Fareed Zakaria is the editor of Newsweek International, and wrote an excellent editorial for the magazine’s Davos Special Edition last month. The special edition was entitled, “Is That All?” and looked at the global recession from a number of different perspectives. Zakaria’s editorial was entitled, “The Roots of Stability”. (I can’t find the edition or his editorial online (why not, I wonder?), but to read something very similar he wrote last year, see here.)

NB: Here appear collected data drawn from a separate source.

/-- A record is complete (R380, R382): it is held, the next free segment is looked for, and it is offered, or compressed
first. -/
def State.capComplete (s : State) (u rate : Nat) (v : CapUnit) (c : CapCur) : State :=
  let s := ((s.inc Reg.CAP_U_SEQ [u]).inc Reg.CAP_U_RECORDS [u]).inc Reg.CAP_REC_COUNT []
  let r := s.capRecord u rate v c
  let stop := s.capSegs u ≤ v.held.length + 1 && !s.flag Reg.CAP_U_CFG_OVF [u]
  let reuse := s.capSegs u ≤ v.held.length + 1 && s.flag Reg.CAP_U_CFG_OVF [u]
  let r := capSealed u (if stop then { r with flags := r.flags + 8 } else r)
  let v := { v with hist := [], cur := none, hold := some c.trigT, early := 0, after := none, rebuilt := false, wrote := reuse, missed := 0
                    held := v.held ++ [(r, false)] }
  let s := (s.setCapUnit u v).notice bCAP 0 u r.seq 0
  let s := if stop then (s.setCapState u 4).notice bCAP 1 u r.seq 0
    else s.setCapState u (if s.capPre u = 0 then 2 else 1)
  -- the record is offered, or waits for the engine, before an old segment is gathered into
  let s : State := if s.flag Reg.CAP_U_CFG_CMP [u] then
      ({ s with cmp := { s.cmp with jobs := s.cmp.jobs ++ [.cap u r.seq] } } : State).cmpShow
    else s.capRelease u r.seq
  let s := if reuse then
      ((s.setCapUnit u { s.capUnit u with held := (s.capUnit u).held.drop (if (s.capUnit u).held.length < s.capSegs u then 0 else 1) }).inc
        Reg.CAP_U_OVERWRITTEN [u]).notice bCAP 2 u r.seq 0
    else s
  if v.sync then s.capFill u else s.showSegs u

/-- A unit pulls XTRG_FIRE low (R386). -/
def State.xfirePull (s : State) (u : Nat) : State :=
  if s.flag Reg.CAP_U_CFG_XOUT [u] && s.xDrives then
    ({ s with cap := { s.cap with pulling := u :: s.cap.pulling, fireAt := s.now } } : State).setFlag Reg.CAP_XTRG_FIRE_LINE [] false
  else s

/-- Count a condition that starts no record (R381). -/
def State.capRetrig (s : State) (u : Nat) : State := s.inc Reg.CAP_U_RETRIG [u]

/-- PEAK follows the excursion that the trigger sample lies in, to its end or the record's (R376). -/
def capPeak (v : CapUnit) (c : CapCur) : CapCur :=
  match c.exc, v.exc with
  | some t, some e => if e.start = t then { c with peak := e.peak } else { c with exc := none }
  | _, _ => { c with exc := none }

/-- A sample while the unit records: conditions met count, and the last sample completes the record. -/
def State.capPostSample (s : State) (u rate : Nat) (t : Time) (xs : List Word) (v : CapUnit) (c : CapCur) (n : Nat) : State :=
  let s := forEach (List.range n) (fun _ a => a.capRetrig u) s
  let c := capPeak v { c with retrig := min 65535 (c.retrig + n), left := c.left - 1 }
  let v := { v with hist := (t, xs) :: v.hist, cur := some c, force := false }
  if c.left = 0 then s.capComplete u rate v c else s.setCapUnit u v

/-- The unit fires at a sample (R376, R380, R386). -/
def State.capFire (s : State) (u rate : Nat) (t : Time) (xs : List Word) (v : CapUnit) (cause : Nat) (m pk : Word) (more : Nat) : State :=
  let c : CapCur :=
    { trigT := t, trigVal := xs.headD F32.nan, measure := m, peak := pk, cause := cause
      edge := if cause = 1 then v.edge else none, nPre := v.hist.length, short := decide (v.hist.length < s.capPre u)
      left := s.capPost u, retrig := min 65535 (v.early + more), exc := if s.capType u < 4 then v.exc.map (·.start) else none }
  let s := forEach (List.range more) (fun _ a => a.capRetrig u) s
  let v := { v with hist := (t, xs) :: v.hist, cur := some c, force := false, edge := none, early := 0 }
  let v := if cause = 0 then capSpent v else v
  let s := if cause = 1 then s else s.xfirePull u
  if c.left = 0 then (s.setCapState u 3).capComplete u rate v c
  else (s.setCapUnit u v).setCapState u 3

/-- The hold-off after the last trigger covers an instant (R380). -/
def State.capHeldOff (s : State) (u : Nat) (v : CapUnit) (t : Time) : Bool :=
  match v.hold with | some h => decide (t < h + s.rd Reg.CAP_U_SEGS_HOLD_US [u] * usU) | none => false

/-- What the unit fires with (R376): on its own condition, what that gives; otherwise MEASURE is stated for TTYPE 5 only, and PEAK for
types 0 to 3 within an excursion, and they are free. -/
def State.capFigures (s : State) (u : Nat) (v : CapUnit) (hit : Option CapHit) : State × Word × Word :=
  let (k, s) := s.draw
  let (l, s) := s.draw
  match hit with
  | some h => (s, h.measure, h.peak)
  | none => (s, if s.capType u = 5 then F32.zero else Config.freeWord k,
      match v.exc with | some e => e.peak | none => if s.capType u < 4 then Config.freeWord l else F32.nan)

/-- A sample of a stopped unit (R382): a condition that would have fired it counts as lost, and is spent. -/
def State.capStopSample (s : State) (u : Nat) (t : Time) (v : CapUnit) (hit : Option CapHit) : State :=
  let ready := !s.flag Reg.CAP_U_CFG_XARM [u] || s.flag Reg.CAP_XTRG_ARM_LINE []
  if hit.isSome && !s.capHeldOff u v t && ready then
    (s.setCapUnit u { capSpent v with missed := v.missed + 1 }).inc Reg.CAP_U_LOST [u]
  else s.setCapUnit u v

/-- A sample of a unit that fired at an XTRG_FIRE edge and awaits its trigger sample, the first at or after the edge (R386); its own
condition at that sample is the record's cause, and the edge then counts (R387). -/
def State.capEdgeSample (s : State) (u rate : Nat) (t : Time) (xs : List Word) (v : CapUnit) (hit : Option CapHit) (e : Time) : State :=
  if e ≤ t then
    let (s, m, pk) := s.capFigures u v hit
    s.capFire u rate t xs v (if hit.isSome then 0 else 1) m pk (bitN hit.isSome 0)
  else
    let n := match hit with | some h => bitN h.fresh 0 | none => 0
    let s := if n = 0 then s else s.capRetrig u
    s.setCapUnit u { v with hist := ((t, xs) :: v.hist).take (s.capPre u), early := v.early + n }

/-- A sample of a unit that fills or is armed (R380, R386). A unit with XARM fires on its own condition only while XTRG_ARM reads high.
What the rules leave open of counting and of conditions that could not fire is in log entry 133 (DEDUCED). -/
def State.capWatchSample (s : State) (u rate : Nat) (t : Time) (xs : List Word) (v : CapUnit) (hit : Option CapHit) : State :=
  let armed := s.capState u == 2
  let can := armed || !s.flag Reg.CAP_U_CFG_PREFULL [u]
  let xarm := s.flag Reg.CAP_U_CFG_XARM [u]
  let s := if xarm && hit.isSome then s.readArm else s
  let ready := !xarm || s.flag Reg.CAP_XTRG_ARM_LINE []
  let fresh := match hit with | some h => h.fresh | none => false
  let s := if fresh && !ready then (s.inc Reg.CAP_U_NOT_READY [u]).notice bCAP 5 u 0 0 else s
  let own := hit.isSome && can && ready
  let off := s.capHeldOff u v t
  if (own || (can && v.force)) && !off then
    let h := if own then hit else none
    let (s, m, pk) := s.capFigures u v h
    s.capFire u rate t xs v (if own then 0 else 2) m pk 0
  else
    let s := if off && ((own && fresh) || (can && v.force)) then s.capRetrig u else s
    let hist := ((t, xs) :: v.hist).take (s.capPre u)
    let s := s.setCapUnit u { v with hist := hist, force := false }
    if !armed ∧ s.capPre u ≤ hist.length then s.setCapState u 2 else s
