-- ==== Sys2Proof/Machine/Dispatching.lean ====
section
/-! DEFINITION. Mailbags on their way out (R144, R148 to R166, R172 to R174, R190 to R192, R413, R414): filing, instants, deadlines, dispatch
with the work it spawns, following the active unit's dispatches, RND0 boundaries, and command frames to Rounds. -/
namespace Sys2Proof.Machine

/-! ### Composing a mailbag (R157, R159, R165) -/

/-- A mailbag as it is dispatched: instant count and time, close, cause (0 quorum, 1 deadline), deadline, clamp, QUORUM_AT,
sequence number, present letters by rising SID, addenda. -/
structure Bagged where
  n : Nat
  tk : Time
  close : Time
  cause : Nat
  dk : Nat
  clamp : Bool
  qat : Nat
  seq : Nat
  ls : List Letter
  adds : List Letter

/-- The copy of a filed letter that goes into a mailbag: FLAGS[6] is DUP_SEEN. -/
def WSlot.copy (w : WSlot) : Letter := { w.letter with flags := w.letter.flags + bitN w.dup 6 }

/-- The addenda that go with a mailbag: those of members (R159), with DUP_SEEN where a duplicate came meanwhile (R165). -/
def State.takeAdds (s : State) (r : Nat) : State × List Letter :=
  let st := s.rndSt r
  let seen (l : Letter) : Bool := s.whl.wheel.any fun w => w.sid == l.sid && w.tag == l.sec * fps l.rate + l.k && w.dup
  (s.setRnd r { st with adds := [] }, (st.adds.filter fun l => s.isMember r l.sid).map fun l =>
    if seen l && l.flags / 64 % 2 == 0 then { l with flags := l.flags + 64 } else l)

/-- The members' letters of a mailbag that are stamped outside its close, in the order of filing (R159, R165). -/
def State.lateSlots (s : State) (r n : Nat) (close : Time × Bool) : List WSlot :=
  s.whl.wheel.filter fun w => s.isMember r w.sid && s.gridInstant r w.sid w.tag == some n && !inClose close w.letter.arr

/-- Count the letters of a mailbag that came after its close. -/
def State.countLates (s : State) (r n : Nat) (close : Time × Bool) : State :=
  forEach (s.lateSlots r n close) (fun w a => a.countLate r w.letter w.dup) s

/-- One member of a mailbag by this unit's own stamps: present, refused as off-grid, or absent. -/
def State.ownMember (s : State) (r n : Nat) (close : Time × Bool) (sid : Nat) : State × List Letter :=
  match s.memberLetter r sid n with
  | none => (s, [])
  | some w =>
    if !inClose close w.letter.arr then (s, [])
    else if s.flag Reg.WHL_RND_CTL_OFFGRID_DEAD [r] ∧ w.letter.flags / 0x800 % 2 = 1 then (s.deadLetter 0x13 w.letter, [])
    else (s, [w.copy])

/-- Compose the mailbag by this unit's own decision. Letters late for it are addenda of the next one. -/
def State.composeOwn (s : State) (r : Nat) (b : Mailbag) (c : Time × Bool) : State × Bagged :=
  let (s, adds) := s.takeAdds r
  let s := s.countLates r b.n c
  let (s, ls) := (s.members r).foldl (fun (a : State × List Letter) sid =>
    let (s, l) := a.1.ownMember r b.n c sid
    (s, a.2 ++ l)) (s, [])
  let qat := if c.2 then min (2 ^ 32 - 1) (roundDiv ((c.1 - b.tk) * 256) usU) else 2 ^ 32 - 1
  (s, ⟨b.n, b.tk, c.1, if c.2 then 0 else 1, b.dk, b.clamp, qat, (s.rndSt r).seq % 65536, ls, adds⟩)

/-! ### Presence (R150, R158, R180) -/

/-- An ineligible member: counted at every mailbag, noticed at its first after a commit or a descriptor change. -/
def State.countInelig (s : State) (r sid : Nat) : State :=
  let s := s.inc Reg.WHL_RND_INELIG [r]
  let st := s.rndSt r
  if st.inelig.contains sid then s
  else ((s.setRnd r { st with inelig := st.inelig ++ [sid] }).whlNotice r 3 sid 0).logEvent bWHL 4 r sid 0

/-- Absences of an essential member in a row; at ABSENT_RI it lapses, and it returns with a mailbag in which it is present. -/
def State.essential (s : State) (r sid : Nat) (here : Bool) : State :=
  let st := s.rndSt r
  if here then s.setRnd r { st with absent := serase st.absent sid, lapsed := st.lapsed.filter (· != sid) }
  else
    let k := sget st.absent sid 0 + 1
    let s := s.setRnd r { st with absent := sset st.absent sid k }
    if st.lapsed.contains sid || decide (k < max 1 (s.rd Reg.WHL_RND_QUO_ABSENT_RI [r])) then s
    else (s.setRnd r { s.rndSt r with lapsed := st.lapsed ++ [sid] }).whlNotice r 5 sid 0

/-- Presence of every member at a dispatch. -/
def State.presence (s : State) (r : Nat) (ls : List Letter) : State :=
  let ms := s.members r
  let s := forEach (ms.filter fun sid => !s.eligible r sid) (fun sid a => a.countInelig r sid) s
  let s := forEach (ms.filter fun sid => s.membCode Reg.WHL_MEMB_ACTIVE r sid == 2)
    (fun sid a => a.essential r sid (ls.any fun l => l.sid == sid)) s
  s.showMembers r

/-! ### The dispatch record (R164) -/

/-- The 64 bytes of a dispatch record. -/
def State.dispatchRec (s : State) (r : Nat) (x : Bagged) : List Byte :=
  let st := s.rndSt r
  let e := s.liveSet r
  let ms := (s.members r).length
  let rf := bitN (s.flag Reg.GLB_MODE_TEST []) 0 + bitN (!x.adds.isEmpty) 1 + bitN (s.rd Reg.WHL_RND_COMMIT_STATUS [r] == 1) 2 +
    bitN (s.flag Reg.GLB_MODE_DEG []) 3 + bitN x.clamp 4 + bitN e.isEmpty 5
  let c := leBytes 1 r ++ leBytes 1 x.cause ++ leBytes 2 rf ++ leBytes 8 (s.rndMark r x.n) ++
    leBytes 6 (secOf s.now) ++ leBytes 4 (nsOf s.now) ++ leBytes 2 x.seq ++ leBytes 4 x.dk ++ leBytes 4 x.qat ++
    leBytes 2 ms ++ leBytes 2 x.ls.length ++ leBytes 2 e.length ++ leBytes 2 (x.ls.filter fun l => e.contains l.sid).length ++
    leBytes 2 (x.ls.filter fun l => l.flags / 0x800 % 2 == 1).length ++ leBytes 2 x.adds.length ++ leBytes 2 (ms - x.ls.length) ++
    leBytes 2 (s.rd Reg.WHL_RND_STAT_CFGCNT [r]) ++ leBytes 4 st.lateN ++ leBytes 4 st.dupN ++ leBytes 4 (384 * (x.ls.length + x.adds.length))
  c ++ leBytes 4 (crc32c c)

/-- VDIG of the present letters (R411). -/
def vdigOf (ls : List Letter) : Nat := crc32c (ls.flatMap fun l => ((letterBytes l).take 0x178).drop 0x18)

/-- What a DISPATCH says beside the record (R411). -/
def plkOf (r : Nat) (x : Bagged) : PlkDispatch :=
  ⟨r, x.n, x.seq, x.cause, x.dk, x.qat, x.close, vdigOf x.ls, x.adds.map (fun l => (l.sid, (l.sec * fps l.rate + l.k) % 65536)), x.ls.map (·.sid)⟩

/-! ### What a dispatch spawns (R190, R233, R261, R277, R282, R294, R301) -/

/-- The machines that a Round's dispatch steps. -/
def State.machinesOf (s : State) (r : Nat) : List Nat := s.amListed.filter fun m => s.flag Reg.AMR_RUN [m] && s.rd Reg.AM_RND [m] == r

/-- Does a Round's dispatch feed islanding? -/
def State.feedsIsl (s : State) (r : Nat) : Bool :=
  r == s.islRnd && s.flag Reg.ISL_CTL_EN [] && (s.rd Reg.ISL_STAT_STATE [] == 1 || s.rd Reg.ISL_STAT_STATE [] == 2)

/-- Does a Round's dispatch feed source localisation? -/
def State.feedsDef (s : State) (r : Nat) : Bool :=
  s.rd Reg.OSC_DEF_CTL_RND [] == r && (s.rd Reg.OSC_DEF_CTL_MODE [] != 0 || s.osc.defJ.isSome)

/-- The analysis groups that a Round's dispatch feeds. -/
def State.groupsOf (s : State) (r : Nat) : List Nat := s.grpsOn.filter fun g => s.agRnd g == r

/-- Items of islanding: the tracker's and the separation test's. -/
def State.spawnIsl (s : State) (r : Nat) (x : Bagged) : State :=
  if !s.feedsIsl r then s
  else
    let s : State := { s with isl := { s.isl with lastTk := x.tk } }
    (s.enqueue 0x5001 2 (.coherency x.n x.ls x.tk) none (some x.tk)).enqueue 0x5000 2 (.separation x.n x.ls x.tk) none (some x.tk)

/-- The items of a mailbag: the Round's own, the machines' steps, the groups', source localisation's and islanding's. -/
def State.spawn (s : State) (r : Nat) (x : Bagged) : State :=
  let slot := some (r, x.seq)
  let s := s.enqueue (0x4400 + r) 2 (.derive_ r x.n x.ls) slot (some x.tk)
  let s := s.spawnIsl r x
  let s := forEach (s.machinesOf r) (fun m a => a.enqueue (0x4C00 + m) 0 (.machine m r x.n x.ls x.tk) slot none) s
  let s := forEach (s.groupsOf r) (fun g a => a.enqueue (0x4800 + g) 2 (.group g r x.n x.ls x.adds x.tk) none (some x.tk)) s
  if s.feedsDef r then s.enqueue 0x5C10 2 (.defUpd r x.n x.ls x.tk) none (some x.tk) else s
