/-- This unit's HELLO. -/
def State.ownHello (s : State) : PlkMsg :=
  .hello s.digest (s.flag Reg.PAIR_CFG_PREF []) (s.rd Reg.NET_PORT_MAC_LO_ADDR [0] + 2 ^ 32 * s.rd Reg.NET_PORT_MAC_HI_ADDR [0])

/-- Send a HELLO: the sender's two streams start again from SEQ 0 with an empty replay store (log entry 135, DESIGN CHOICE). -/
def State.sendHello (s : State) : State :=
  ({ s with pair := { s.pair with txSeq := 0, txSeq2 := 0, unacked := [], retries := 0 } } : State).plkSend s.ownHello

/-- Send a HELLO of one's own accord. -/
def State.sayHello (s : State) : State := ({ s with pair := { s.pair with helloSent := true } } : State).sendHello

/-- Both streams of the sender of a HELLO start again. -/
def State.restartRx (s : State) (f : PlkHead) : State :=
  ({ s with pair := { s.pair with rxSeq := (f.seq + f.frames) % 2 ^ 32, rxSeq2 := 0 } } : State).rxCounted f.frames

/-- Where this unit had said none, a HELLO is answered, and the standby of a link that went down has lost JOINED (R410). -/
def State.answerHello (s : State) : State :=
  if s.pair.helloSent then { s with pair := { s.pair with helloSent := false } }
  else (s.setFlag Reg.PAIR_STAT_JOINED [] false).sendHello

/-- A HELLO comes (R403, R404, R410): data-down is over, the answer where none was sent before, and the conflicts. -/
def State.hello (s : State) (h : HelloMsg) : State :=
  let s : State := { s with pair := { s.pair with peer := some (h.digest, h.pref, h.mac), mismatch := h.digest != s.digest } }
  let s := (s.setFlag Reg.PAIR_STAT_DATA_DOWN [] false).answerHello
  let s : State := if s.activeRole then { s with pair := { s.pair with fullDue := true } } else s
  let bad := s.flag Reg.PAIR_CFG_PREF [] == h.pref || s.keptInWatch
  let was := s.flag Reg.PAIR_STAT_CFG_CONFLICT []
  let s := s.setFlag Reg.PAIR_STAT_CFG_CONFLICT [] bad
  let s := if bad && !was then s.notice bPAIR 11 (bitN s.pair.mismatch 0) 0 0 else s
  let s := if s.keptInWatch then s.setFlag Reg.GLB_MODE_RUN_EN [] false else s
  (s.refreshReady).runCheck

/-- The last frame taken in order, sent again: a HELLO that this unit has answered. -/
def State.helloTwice (s : State) (f : PlkHead) : Bool :=
  f.retx && !s.flag Reg.PAIR_STAT_DATA_DOWN [] && s.pair.rxSeq == (f.seq + f.frames) % 2 ^ 32

def execHello (m : PlkIn HelloMsg) (s : State) : Res :=
  let s := s.advance m.msg.t
  .next (if !s.plkHears m.head then s else if s.helloTwice m.head then s.rxCounted m.head.frames else (s.restartRx m.head).hello m.msg)

/-! ### Switchovers (R428 to R430, R433) -/

/-- The standby receives SWITCH_OFFER: it accepts if it is READY. -/
def State.offered (s : State) (k : Nat) : State :=
  if !s.holding then s
  else if s.flag Reg.PAIR_STAT_READY [] then
    ({ s with pair := { s.pair with switch := some ⟨k, false, true, if s.pair.revertDue then 4 else 5⟩ } } : State).plkSend (.switchAccept k)
  else s.plkSend .switchRefuse

def execSwitchOffer (k : PlkIn Nat) (t : Time) (s : State) : Res := .next ((s.advance t).linkRow false k.head fun a => a.offered k.msg)

/-- The active unit's offer is accepted. -/
def State.accepted (s : State) (k : Nat) : State :=
  match s.pair.switch with
  | some w => if w.mine && w.k == k then { s with pair := { s.pair with switch := some { w with agreed := true } } } else s
  | none => s

def execSwitchAccept (k : PlkIn Nat) (t : Time) (s : State) : Res := .next ((s.advance t).linkRow false k.head fun a => a.accepted k.msg)

/-- The active unit's offer is refused. -/
def State.offerRefused (s : State) : State :=
  match s.pair.switch with
  | some w => if w.mine then s.switchFail else s
  | none => s

/-- The row SWITCH_REFUSE; the message says no more than when it came. -/
def execSwitchRefuse (t : PlkIn Time) (s : State) : Res := .next ((s.advance t.msg).linkRow false t.head fun a => a.offerRefused)

/-- The revert conditions have held for REVERT_S (R430). On the preferred standby they make its next entry a take-back; the active
unit, which sees them in the heartbeat, offers the switchover (R429). -/
def execRevert (t : Time) (s : State) : Res :=
  let s := s.advance t
  .next (if !(s.flag Reg.PAIR_CFG_REVERT [] && s.revertFit && s.heldFor s.pair.fitSince s.revertTime) then s
    else if s.holding then { s with pair := { s.pair with revertDue := true } }
    else if s.pair.switch.isNone then s.switchStart 4 else s)
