-- ==== Sys2Proof/Machine/Tick.lean ====
section
/-! DEFINITION. The tick of the time counter (R51): what a step on an empty queue does. -/
namespace Sys2Proof.Machine

/-- What one tick of the 625 MHz clock adds to device time, in units of 2^-16 ns: 1.6 ns is 104857.6 units, so five ticks
add 524288 units (R51). -/
def tickDelta (phase : Nat) : Nat := if phase = 1 ∨ phase = 3 then 104857 else 104858

/-- Where the k-th tick of a group reads, past the group's 8 ns step, in units of 2^-16 ns. -/
def tickAt : Nat → Nat
  | 0 => 0
  | k + 1 => tickAt k + tickDelta k

/-- One tick: the counter reads the next of its five fractions (R51), wherever in the group an event left device time, and the phase of
the five-tick pattern moves on. In BACKUP the counter has no clock. -/
def State.tick (s : State) : State :=
  if s.powered then
    let r := (s.now + (8 * nsU - s.tb.grid % (8 * nsU))) % (8 * nsU)
    let k := if r < tickAt 1 then 1 else if r < tickAt 2 then 2 else if r < tickAt 3 then 3 else if r < tickAt 4 then 4 else 5
    { s with now := s.now + (tickAt k - r), tb := { s.tb with phase := k % 5 } }
  else s

/-- Device time reads one of the five fractions of its group, the one of `phase`. -/
def State.onTick (s : State) : Bool :=
  decide (s.tb.phase < 5) && (s.now + (8 * nsU - s.tb.grid % (8 * nsU))) % (8 * nsU) == tickAt s.tb.phase

end Sys2Proof.Machine
end

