-- ==== Sys2Proof/Safety.lean ====
section
/-! DEFINITION. The terms claims are stated in: the canonical form of the register store, what a command leaves unchanged, and a
step that completes. -/
namespace Sys2Proof.Machine

/-- Offsets strictly rising. -/
def risingKeys : List (Nat × Word) → Bool
  | [] => true
  | [_] => true
  | a :: b :: r => decide (a.1 < b.1) && risingKeys (b :: r)

/-- The canonical form of the store of BAR0: offsets strictly rising, and no word equal to its reset value listed. Equal contents
are then equal lists. -/
def regsOk (m : List (Nat × Word)) : Bool := risingKeys m && m.all fun e => e.2 != resetWord e.1

/-- The store of a state is in canonical form. -/
def State.storeOk (s : State) : Bool := regsOk s.regs

/-- The Logbook within its bounds (R482, R484, R488): 64 staged events, 65,536 records, 64 last-gasp records. -/
def State.logOk (s : State) : Bool :=
  decide (s.log.stage.length ≤ 64) && decide (s.log.recs.length ≤ 65536) && decide (s.log.gasp.length ≤ 64)

/-- What every step keeps of the store and the Logbook. -/
def State.sound (s : State) : Bool := s.storeOk && s.logOk

/-- The received frame of a row that stage 6 takes (R102, R104). -/
def frameOf : Instr → Option RxHead
  | .c37DataFrame f => some f.toRxHead
  | .c37CfgFrame f => some f.toRxHead
  | .spduReceived f _ => some f.toRxHead
  | .fragment f _ => some f.toRxHead
  | .tcpSegment f => some f.toRxHead
  | .cmdSendCfg f => some f.toRxHead
  | .cmdSendHeader f => some f.toRxHead
  | .cmdDataOn f => some f.toRxHead
  | .cmdDataOff f => some f.toRxHead
  | .cmdOther f => some f.toRxHead
  | _ => none

/-- Do the waiting frames stand in the order in which stage 6 takes them: by MAC stamp, and among equal stamps by ascending port (R104)? The
environment queues them so (log entry 65). -/
def State.inStampOrder (s : State) : Prop :=
  (s.pending.filterMap frameOf).Pairwise fun f g => s.arrival f < s.arrival g ∨ (s.arrival f = s.arrival g ∧ f.port.val ≤ g.port.val)

/-- The parts of the state beside the words of BAR0. -/
inductive Part where
  | power | now | log | sof | hif | net | adm | whl | tb | key | alm | glb | strt | nvs | pair | acq | nrg | cap | cmp | osc | isl
  | bkd | mem | out | free | queue
  deriving DecidableEq, Repr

Zakaria’s central thesis was that this recession, although it will probably be named “The Great Recession” has been shorter and less potent than was feared. The system, he asserts, is remarkably stable. He suggests that some of the reasons for this include the fact that governments learned lessons from the last Great Depression, and did not descend to self-interest, rather choosing to embark on massive state support for their economies; that extensive social safety nets exist across most of the industrialised world; that large “developing” nations, like Brazil, China, India, South Africa and others have acted prudently, keeping interest rates up and restricting credit during the bubble; and now there is a return of confidence in the average person around the world.

But the main reason Zakaria believes we have survived a truly horrific economic collapse is that the system is more stable than we think. He argues that there are three key forces for stability, each reinforcing the other and each historical in nature.


In summary, the three forces are:

  • Great Power Peace – you need to go back about 400 years to find a period of such prolonged peace between the world’s great nations. Peace, like oxygen, is something we don’t think about when we have it. It is the bedrock of economic stability and trade, and, possibly for the first time in human history has created a global economic system in which everyone is invested.
  • Low inflation – The foundations for this factor were laid in the 1970s and have continued in all but a few countries. This was a precondition for sustained growth and stability.
  • Technological connectivity – globalisation has existed for a long time, but mainly in the form of trade (at a distance) – you made products here and sold them abroad. Today, globalisation has a fuller meaning, with multinational countries operating global supply chains, people connecting across boundaries every day and knowledge dispersed throughout the world. Information is shared, and travels quickly around the world system.

A new era has certainly dawned, and I believe it will take a lot to bring it down.